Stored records

*** Begin section ***

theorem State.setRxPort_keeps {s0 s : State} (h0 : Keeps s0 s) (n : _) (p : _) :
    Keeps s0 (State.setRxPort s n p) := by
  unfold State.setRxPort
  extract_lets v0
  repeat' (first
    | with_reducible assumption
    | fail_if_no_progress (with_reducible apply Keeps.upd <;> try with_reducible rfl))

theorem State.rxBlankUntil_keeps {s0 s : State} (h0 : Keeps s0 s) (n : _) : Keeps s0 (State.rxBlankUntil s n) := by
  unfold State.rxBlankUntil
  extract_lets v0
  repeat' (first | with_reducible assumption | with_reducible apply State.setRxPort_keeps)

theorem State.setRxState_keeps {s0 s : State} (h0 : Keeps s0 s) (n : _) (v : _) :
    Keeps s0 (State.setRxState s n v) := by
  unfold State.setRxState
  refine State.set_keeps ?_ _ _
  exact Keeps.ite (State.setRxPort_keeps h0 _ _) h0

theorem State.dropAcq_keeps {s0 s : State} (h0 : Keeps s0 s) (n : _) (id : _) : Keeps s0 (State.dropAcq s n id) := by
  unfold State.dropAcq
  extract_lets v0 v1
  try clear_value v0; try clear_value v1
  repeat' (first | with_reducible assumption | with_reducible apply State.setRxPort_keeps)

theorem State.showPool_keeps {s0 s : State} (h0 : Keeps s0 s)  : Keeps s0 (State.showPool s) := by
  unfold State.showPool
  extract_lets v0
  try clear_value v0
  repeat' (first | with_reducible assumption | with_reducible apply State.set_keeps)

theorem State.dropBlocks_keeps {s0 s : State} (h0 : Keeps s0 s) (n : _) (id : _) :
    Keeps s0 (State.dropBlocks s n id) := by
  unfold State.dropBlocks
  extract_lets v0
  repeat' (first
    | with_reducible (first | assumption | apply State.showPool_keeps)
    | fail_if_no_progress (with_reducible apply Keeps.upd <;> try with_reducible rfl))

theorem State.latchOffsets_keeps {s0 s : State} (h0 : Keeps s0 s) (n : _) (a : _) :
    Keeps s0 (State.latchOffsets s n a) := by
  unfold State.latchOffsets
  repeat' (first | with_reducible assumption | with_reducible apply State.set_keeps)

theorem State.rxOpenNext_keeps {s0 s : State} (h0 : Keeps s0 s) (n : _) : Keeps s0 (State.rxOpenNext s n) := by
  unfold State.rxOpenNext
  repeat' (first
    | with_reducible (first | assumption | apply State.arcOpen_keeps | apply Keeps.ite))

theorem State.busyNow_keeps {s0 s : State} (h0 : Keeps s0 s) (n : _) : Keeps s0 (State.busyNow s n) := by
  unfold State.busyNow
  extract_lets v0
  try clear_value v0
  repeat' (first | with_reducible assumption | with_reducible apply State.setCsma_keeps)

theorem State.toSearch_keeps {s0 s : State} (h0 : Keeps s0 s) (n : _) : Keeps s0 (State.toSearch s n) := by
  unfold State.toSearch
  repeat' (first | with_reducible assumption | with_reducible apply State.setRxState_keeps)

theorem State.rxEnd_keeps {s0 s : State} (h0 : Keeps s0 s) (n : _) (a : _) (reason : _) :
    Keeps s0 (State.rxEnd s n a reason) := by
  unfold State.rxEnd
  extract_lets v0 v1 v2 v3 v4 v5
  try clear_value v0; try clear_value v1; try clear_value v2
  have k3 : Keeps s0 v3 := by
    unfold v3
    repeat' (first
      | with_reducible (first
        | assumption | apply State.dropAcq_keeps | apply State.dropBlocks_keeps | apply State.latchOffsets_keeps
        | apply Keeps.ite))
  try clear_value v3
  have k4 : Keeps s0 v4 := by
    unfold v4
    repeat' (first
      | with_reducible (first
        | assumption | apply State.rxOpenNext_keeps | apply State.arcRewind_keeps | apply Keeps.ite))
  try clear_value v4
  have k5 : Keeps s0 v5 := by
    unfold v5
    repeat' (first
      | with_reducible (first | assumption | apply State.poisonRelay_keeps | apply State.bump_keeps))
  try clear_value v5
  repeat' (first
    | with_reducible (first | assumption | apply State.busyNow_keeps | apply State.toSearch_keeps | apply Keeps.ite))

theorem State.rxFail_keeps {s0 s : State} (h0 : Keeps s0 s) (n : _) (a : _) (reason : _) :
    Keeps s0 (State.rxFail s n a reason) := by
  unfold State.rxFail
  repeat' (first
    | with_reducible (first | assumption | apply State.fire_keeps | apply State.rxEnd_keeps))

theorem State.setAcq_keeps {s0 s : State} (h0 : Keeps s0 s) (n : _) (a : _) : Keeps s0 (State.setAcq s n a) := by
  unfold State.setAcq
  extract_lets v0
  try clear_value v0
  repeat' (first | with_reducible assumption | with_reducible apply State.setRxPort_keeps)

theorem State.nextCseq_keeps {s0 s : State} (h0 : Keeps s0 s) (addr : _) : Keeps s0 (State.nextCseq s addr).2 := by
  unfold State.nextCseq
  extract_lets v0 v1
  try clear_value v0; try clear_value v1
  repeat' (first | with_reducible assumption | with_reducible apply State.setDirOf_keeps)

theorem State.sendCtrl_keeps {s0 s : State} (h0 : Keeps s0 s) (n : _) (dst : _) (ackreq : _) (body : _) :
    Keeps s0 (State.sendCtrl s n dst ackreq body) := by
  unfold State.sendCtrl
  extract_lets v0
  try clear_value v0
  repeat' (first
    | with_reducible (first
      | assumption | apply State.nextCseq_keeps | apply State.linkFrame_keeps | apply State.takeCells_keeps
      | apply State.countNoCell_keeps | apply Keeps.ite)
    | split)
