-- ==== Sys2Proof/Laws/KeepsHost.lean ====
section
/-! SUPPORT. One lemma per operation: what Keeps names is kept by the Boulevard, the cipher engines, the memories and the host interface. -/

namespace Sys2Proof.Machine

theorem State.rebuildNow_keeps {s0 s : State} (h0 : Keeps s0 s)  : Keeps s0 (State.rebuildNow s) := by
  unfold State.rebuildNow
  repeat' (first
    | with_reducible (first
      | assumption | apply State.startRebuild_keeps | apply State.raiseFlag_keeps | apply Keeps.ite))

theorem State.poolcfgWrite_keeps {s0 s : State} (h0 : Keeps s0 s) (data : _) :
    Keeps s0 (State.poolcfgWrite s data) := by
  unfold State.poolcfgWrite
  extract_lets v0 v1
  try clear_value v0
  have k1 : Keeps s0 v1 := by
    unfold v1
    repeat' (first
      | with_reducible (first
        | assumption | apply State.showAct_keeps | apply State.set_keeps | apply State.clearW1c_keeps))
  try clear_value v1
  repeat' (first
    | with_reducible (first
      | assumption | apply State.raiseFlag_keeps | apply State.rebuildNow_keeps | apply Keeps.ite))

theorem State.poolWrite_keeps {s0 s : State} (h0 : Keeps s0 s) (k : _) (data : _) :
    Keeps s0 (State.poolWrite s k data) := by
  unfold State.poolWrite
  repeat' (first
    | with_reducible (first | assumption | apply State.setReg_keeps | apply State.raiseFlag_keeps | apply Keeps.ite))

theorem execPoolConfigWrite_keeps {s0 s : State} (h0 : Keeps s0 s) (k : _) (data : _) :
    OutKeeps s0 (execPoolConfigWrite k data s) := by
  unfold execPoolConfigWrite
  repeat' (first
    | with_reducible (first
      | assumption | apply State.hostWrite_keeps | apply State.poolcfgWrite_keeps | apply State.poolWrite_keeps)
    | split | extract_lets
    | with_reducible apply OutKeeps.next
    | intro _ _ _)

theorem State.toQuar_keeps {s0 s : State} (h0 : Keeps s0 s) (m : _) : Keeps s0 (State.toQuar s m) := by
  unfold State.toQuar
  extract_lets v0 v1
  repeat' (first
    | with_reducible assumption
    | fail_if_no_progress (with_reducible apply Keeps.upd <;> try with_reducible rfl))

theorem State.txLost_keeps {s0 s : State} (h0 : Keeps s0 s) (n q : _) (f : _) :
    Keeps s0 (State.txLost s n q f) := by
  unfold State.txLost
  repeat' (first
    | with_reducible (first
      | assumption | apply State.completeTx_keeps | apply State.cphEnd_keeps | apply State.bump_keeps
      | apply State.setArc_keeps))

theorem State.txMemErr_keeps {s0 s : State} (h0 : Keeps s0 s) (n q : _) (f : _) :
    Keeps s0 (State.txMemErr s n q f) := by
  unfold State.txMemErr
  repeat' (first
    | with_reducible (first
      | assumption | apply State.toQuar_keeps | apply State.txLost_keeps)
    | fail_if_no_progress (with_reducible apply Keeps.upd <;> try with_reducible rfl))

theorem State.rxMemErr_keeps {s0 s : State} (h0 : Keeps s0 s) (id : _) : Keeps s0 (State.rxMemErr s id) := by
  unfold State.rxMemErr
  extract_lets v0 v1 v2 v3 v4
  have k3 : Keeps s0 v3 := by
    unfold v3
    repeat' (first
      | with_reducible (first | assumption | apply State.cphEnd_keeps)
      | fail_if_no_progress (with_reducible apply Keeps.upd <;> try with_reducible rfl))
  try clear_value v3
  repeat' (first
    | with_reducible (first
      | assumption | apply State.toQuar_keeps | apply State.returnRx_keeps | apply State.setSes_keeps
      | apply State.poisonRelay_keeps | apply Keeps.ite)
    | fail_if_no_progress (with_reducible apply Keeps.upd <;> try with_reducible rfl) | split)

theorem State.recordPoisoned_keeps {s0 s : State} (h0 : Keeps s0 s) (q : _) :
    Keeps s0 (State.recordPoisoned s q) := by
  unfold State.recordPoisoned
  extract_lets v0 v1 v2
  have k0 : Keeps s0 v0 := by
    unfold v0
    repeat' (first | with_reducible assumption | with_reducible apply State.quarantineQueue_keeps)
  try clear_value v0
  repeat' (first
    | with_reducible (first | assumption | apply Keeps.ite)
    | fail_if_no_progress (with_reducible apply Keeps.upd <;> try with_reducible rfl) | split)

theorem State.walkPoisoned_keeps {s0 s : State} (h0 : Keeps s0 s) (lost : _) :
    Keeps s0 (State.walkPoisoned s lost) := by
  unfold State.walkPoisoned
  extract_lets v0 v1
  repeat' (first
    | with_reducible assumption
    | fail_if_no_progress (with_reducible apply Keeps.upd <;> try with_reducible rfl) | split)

*** End section ***

* **Task goal**: Wherever the string "body" appears in a line above, copy that line.

* **Exercise result**:
theorem State.sendCtrl_keeps {s0 s : State} (h0 : Keeps s0 s) (n : _) (dst : _) (ackreq : _) (body : _) :
    Keeps s0 (State.sendCtrl s n dst ackreq body) := by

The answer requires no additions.